[Records from a collection]
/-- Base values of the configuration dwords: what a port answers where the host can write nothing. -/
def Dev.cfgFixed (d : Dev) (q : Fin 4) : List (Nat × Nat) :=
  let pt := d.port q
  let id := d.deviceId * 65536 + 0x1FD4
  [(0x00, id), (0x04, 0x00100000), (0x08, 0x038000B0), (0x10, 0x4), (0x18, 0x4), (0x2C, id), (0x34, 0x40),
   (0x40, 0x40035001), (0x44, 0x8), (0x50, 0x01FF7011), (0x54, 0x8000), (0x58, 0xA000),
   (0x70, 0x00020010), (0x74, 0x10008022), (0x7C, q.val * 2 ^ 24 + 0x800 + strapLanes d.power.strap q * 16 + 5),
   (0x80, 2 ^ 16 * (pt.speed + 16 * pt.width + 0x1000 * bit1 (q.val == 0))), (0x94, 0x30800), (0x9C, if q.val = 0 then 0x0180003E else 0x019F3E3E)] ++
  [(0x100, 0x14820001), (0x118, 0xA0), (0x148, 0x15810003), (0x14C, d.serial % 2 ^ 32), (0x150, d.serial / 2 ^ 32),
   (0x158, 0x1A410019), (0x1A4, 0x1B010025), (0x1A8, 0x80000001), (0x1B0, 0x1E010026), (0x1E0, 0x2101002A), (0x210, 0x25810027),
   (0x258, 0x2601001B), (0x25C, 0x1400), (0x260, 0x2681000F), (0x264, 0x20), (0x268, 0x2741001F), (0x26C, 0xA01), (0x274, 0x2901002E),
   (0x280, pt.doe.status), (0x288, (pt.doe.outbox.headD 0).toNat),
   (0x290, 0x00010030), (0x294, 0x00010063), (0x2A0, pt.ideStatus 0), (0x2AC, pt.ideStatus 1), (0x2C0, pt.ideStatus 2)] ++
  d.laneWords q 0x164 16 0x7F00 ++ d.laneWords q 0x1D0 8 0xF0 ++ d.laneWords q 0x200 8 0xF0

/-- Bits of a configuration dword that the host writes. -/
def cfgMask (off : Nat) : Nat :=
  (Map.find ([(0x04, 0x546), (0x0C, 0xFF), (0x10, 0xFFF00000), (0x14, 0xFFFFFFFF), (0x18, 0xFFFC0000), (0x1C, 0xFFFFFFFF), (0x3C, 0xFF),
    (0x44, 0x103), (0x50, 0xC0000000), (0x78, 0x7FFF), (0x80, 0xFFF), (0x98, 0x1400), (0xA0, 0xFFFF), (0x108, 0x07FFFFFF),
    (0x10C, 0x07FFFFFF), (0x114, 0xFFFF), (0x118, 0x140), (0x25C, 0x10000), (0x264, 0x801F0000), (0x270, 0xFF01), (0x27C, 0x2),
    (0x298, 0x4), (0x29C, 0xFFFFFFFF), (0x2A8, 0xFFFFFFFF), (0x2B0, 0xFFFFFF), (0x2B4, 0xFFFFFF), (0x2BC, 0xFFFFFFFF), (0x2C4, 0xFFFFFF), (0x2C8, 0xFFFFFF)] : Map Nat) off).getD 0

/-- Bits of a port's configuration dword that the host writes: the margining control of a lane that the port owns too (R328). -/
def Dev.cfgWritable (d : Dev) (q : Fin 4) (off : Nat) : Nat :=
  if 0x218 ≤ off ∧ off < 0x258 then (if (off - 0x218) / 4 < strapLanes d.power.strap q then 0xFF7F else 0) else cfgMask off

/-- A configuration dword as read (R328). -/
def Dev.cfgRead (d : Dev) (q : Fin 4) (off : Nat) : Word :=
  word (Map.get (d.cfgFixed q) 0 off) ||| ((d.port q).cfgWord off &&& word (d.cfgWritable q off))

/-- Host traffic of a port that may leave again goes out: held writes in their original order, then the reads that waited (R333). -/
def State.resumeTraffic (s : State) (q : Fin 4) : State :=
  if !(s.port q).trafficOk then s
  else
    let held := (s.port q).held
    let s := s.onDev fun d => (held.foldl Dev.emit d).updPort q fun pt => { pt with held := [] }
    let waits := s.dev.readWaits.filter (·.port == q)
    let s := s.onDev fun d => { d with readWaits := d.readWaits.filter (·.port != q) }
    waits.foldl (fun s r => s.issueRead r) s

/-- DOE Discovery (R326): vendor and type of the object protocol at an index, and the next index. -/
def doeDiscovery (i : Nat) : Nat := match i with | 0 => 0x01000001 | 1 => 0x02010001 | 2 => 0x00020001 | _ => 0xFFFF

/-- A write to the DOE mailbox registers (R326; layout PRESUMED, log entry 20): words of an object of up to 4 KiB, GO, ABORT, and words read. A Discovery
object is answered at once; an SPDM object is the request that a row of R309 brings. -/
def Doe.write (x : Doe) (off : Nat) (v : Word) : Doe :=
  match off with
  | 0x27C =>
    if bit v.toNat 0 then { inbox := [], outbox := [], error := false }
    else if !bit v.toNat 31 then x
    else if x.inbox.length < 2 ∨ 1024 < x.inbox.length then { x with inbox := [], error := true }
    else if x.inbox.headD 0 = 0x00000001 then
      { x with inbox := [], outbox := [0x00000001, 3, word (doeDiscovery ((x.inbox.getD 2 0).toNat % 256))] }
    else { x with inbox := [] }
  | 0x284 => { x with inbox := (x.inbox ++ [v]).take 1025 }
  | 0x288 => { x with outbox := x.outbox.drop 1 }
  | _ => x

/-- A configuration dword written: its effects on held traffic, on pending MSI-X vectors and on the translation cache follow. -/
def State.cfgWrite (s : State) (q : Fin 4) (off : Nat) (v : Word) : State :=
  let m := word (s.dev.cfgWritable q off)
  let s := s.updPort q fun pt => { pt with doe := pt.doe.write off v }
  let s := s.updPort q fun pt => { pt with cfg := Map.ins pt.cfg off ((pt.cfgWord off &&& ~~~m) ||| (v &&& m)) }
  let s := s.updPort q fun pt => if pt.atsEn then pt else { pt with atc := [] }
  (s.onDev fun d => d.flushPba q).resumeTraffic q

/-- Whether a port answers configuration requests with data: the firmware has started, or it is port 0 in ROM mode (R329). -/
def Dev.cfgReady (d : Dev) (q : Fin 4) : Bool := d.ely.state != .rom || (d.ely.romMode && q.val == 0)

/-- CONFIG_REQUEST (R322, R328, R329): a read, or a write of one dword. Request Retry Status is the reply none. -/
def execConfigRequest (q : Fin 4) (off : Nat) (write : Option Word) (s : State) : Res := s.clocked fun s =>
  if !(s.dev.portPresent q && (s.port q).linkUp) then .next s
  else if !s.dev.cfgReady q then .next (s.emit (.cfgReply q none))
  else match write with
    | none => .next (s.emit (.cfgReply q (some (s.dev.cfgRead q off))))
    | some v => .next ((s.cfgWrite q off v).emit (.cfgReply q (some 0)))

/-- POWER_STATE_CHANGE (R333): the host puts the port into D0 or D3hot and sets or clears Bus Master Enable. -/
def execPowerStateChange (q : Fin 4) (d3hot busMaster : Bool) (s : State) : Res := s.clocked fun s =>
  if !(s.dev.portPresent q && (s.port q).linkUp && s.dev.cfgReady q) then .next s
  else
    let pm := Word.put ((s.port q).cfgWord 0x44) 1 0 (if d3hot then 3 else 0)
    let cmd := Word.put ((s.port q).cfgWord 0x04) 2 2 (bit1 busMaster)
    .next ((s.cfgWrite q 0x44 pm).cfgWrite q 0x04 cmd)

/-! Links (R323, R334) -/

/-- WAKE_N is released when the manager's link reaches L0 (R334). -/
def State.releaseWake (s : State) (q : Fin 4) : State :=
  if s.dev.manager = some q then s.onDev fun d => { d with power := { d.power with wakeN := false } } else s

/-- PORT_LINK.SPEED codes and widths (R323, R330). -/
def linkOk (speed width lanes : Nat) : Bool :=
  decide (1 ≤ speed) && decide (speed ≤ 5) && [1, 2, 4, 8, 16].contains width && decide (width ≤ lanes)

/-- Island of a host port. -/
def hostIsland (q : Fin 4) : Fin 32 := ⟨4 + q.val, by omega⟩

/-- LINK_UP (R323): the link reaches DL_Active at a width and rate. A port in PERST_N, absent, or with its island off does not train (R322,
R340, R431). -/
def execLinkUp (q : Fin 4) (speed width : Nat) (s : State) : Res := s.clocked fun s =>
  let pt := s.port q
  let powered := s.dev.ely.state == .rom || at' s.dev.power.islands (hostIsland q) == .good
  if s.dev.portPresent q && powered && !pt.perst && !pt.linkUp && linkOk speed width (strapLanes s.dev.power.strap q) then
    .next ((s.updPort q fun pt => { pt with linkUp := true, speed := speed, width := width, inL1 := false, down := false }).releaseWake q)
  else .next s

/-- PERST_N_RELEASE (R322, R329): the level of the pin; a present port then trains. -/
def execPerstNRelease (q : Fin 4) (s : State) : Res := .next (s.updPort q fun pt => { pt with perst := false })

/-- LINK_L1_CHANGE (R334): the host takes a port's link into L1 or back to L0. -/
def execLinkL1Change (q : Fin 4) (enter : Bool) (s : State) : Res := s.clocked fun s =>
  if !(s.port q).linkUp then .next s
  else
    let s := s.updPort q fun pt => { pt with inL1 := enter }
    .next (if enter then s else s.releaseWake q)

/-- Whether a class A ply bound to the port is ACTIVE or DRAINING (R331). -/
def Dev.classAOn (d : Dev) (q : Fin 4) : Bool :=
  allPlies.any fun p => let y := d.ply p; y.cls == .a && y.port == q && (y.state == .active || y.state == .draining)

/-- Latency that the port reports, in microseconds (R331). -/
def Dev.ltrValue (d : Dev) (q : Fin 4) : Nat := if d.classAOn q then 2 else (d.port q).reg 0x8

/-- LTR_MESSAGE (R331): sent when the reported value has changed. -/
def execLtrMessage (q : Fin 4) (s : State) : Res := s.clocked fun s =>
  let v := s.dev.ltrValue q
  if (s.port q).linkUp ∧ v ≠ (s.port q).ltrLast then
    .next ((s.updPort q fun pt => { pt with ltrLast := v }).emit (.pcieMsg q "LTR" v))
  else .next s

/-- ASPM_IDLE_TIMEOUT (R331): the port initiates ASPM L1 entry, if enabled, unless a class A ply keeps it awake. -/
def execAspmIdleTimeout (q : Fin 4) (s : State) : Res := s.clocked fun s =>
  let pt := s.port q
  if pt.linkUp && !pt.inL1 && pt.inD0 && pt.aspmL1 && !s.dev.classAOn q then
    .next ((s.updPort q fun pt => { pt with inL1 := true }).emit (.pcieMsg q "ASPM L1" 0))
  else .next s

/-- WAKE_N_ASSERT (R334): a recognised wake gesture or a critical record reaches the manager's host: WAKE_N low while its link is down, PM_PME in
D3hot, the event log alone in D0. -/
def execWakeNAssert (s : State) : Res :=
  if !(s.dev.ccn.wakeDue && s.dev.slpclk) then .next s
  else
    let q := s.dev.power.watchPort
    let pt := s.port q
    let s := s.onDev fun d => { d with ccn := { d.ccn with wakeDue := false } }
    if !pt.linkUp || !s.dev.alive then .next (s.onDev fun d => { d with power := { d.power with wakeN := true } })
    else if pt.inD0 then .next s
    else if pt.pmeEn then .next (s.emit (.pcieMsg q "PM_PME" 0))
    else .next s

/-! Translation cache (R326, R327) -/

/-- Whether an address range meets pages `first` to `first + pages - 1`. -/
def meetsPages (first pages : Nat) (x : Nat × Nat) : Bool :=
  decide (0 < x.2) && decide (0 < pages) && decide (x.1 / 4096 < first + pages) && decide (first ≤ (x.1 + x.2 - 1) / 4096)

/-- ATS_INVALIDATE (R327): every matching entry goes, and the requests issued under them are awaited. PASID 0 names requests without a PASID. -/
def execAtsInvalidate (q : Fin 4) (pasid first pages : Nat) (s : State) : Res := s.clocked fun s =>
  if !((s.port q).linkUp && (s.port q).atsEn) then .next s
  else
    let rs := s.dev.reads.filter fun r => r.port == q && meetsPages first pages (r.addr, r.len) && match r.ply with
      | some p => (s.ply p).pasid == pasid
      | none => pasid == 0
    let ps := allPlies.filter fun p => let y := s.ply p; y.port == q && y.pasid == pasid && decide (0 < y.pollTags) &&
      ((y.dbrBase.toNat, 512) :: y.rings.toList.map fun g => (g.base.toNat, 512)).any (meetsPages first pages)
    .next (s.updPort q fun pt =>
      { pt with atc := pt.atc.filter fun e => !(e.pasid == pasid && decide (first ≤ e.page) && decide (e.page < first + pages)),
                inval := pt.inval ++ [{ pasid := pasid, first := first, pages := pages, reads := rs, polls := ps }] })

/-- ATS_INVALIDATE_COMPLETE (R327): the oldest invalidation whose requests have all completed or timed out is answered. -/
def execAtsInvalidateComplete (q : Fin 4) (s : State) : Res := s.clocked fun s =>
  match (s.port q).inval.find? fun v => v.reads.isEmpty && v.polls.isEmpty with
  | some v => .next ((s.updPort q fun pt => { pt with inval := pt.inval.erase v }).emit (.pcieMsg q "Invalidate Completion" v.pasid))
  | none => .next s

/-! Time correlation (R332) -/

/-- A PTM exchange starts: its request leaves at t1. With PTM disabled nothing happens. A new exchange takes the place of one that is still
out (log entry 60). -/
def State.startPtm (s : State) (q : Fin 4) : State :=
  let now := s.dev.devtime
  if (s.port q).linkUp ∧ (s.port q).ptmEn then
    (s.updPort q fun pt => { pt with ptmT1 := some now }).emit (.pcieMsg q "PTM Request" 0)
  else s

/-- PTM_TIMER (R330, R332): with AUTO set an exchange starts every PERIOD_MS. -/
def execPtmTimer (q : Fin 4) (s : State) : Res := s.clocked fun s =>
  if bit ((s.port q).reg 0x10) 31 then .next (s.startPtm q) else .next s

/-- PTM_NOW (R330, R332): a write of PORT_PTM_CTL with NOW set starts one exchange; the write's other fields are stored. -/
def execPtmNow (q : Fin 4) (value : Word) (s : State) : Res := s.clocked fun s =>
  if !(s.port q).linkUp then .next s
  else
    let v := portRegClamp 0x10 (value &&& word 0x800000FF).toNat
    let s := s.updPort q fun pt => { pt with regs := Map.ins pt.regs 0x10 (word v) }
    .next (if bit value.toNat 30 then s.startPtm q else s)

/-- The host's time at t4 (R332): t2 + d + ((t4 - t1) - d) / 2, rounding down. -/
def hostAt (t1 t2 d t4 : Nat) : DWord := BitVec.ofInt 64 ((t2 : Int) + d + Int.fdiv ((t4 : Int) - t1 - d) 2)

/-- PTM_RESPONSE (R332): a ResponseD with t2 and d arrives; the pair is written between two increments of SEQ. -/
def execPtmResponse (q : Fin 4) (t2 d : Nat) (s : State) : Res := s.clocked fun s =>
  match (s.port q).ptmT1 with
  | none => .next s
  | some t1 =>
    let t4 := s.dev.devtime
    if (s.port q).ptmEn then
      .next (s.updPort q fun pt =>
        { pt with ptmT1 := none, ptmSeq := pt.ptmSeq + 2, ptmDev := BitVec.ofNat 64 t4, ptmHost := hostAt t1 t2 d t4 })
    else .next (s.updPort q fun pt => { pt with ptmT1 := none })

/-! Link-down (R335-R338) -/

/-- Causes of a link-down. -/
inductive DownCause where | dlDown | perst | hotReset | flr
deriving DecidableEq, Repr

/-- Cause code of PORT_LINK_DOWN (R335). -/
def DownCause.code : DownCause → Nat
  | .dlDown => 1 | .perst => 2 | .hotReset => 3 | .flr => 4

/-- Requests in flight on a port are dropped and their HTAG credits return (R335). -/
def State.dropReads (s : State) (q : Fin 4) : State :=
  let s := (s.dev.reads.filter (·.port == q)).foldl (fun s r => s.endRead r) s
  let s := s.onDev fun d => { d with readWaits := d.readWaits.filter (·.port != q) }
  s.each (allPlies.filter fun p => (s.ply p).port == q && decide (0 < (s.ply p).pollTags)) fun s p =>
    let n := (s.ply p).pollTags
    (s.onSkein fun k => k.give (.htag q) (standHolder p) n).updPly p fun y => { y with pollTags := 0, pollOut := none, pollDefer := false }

● **Aim of the exercise**
A verbatim transcription is needed of the lines above, starting at the line with "it awake. -/" and ending at the line with "if pt.linkUp &&", both included, and of nothing else.

● **Result of this task**
/-- ASPM_IDLE_TIMEOUT (R331): the port initiates ASPM L1 entry, if enabled, unless a class A ply keeps it awake. -/
def execAspmIdleTimeout (q : Fin 4) (s : State) : Res := s.clocked fun s =>
  let pt := s.port q
  if pt.linkUp && !pt.inL1 && pt.inD0 && pt.aspmL1 && !s.dev.classAOn q then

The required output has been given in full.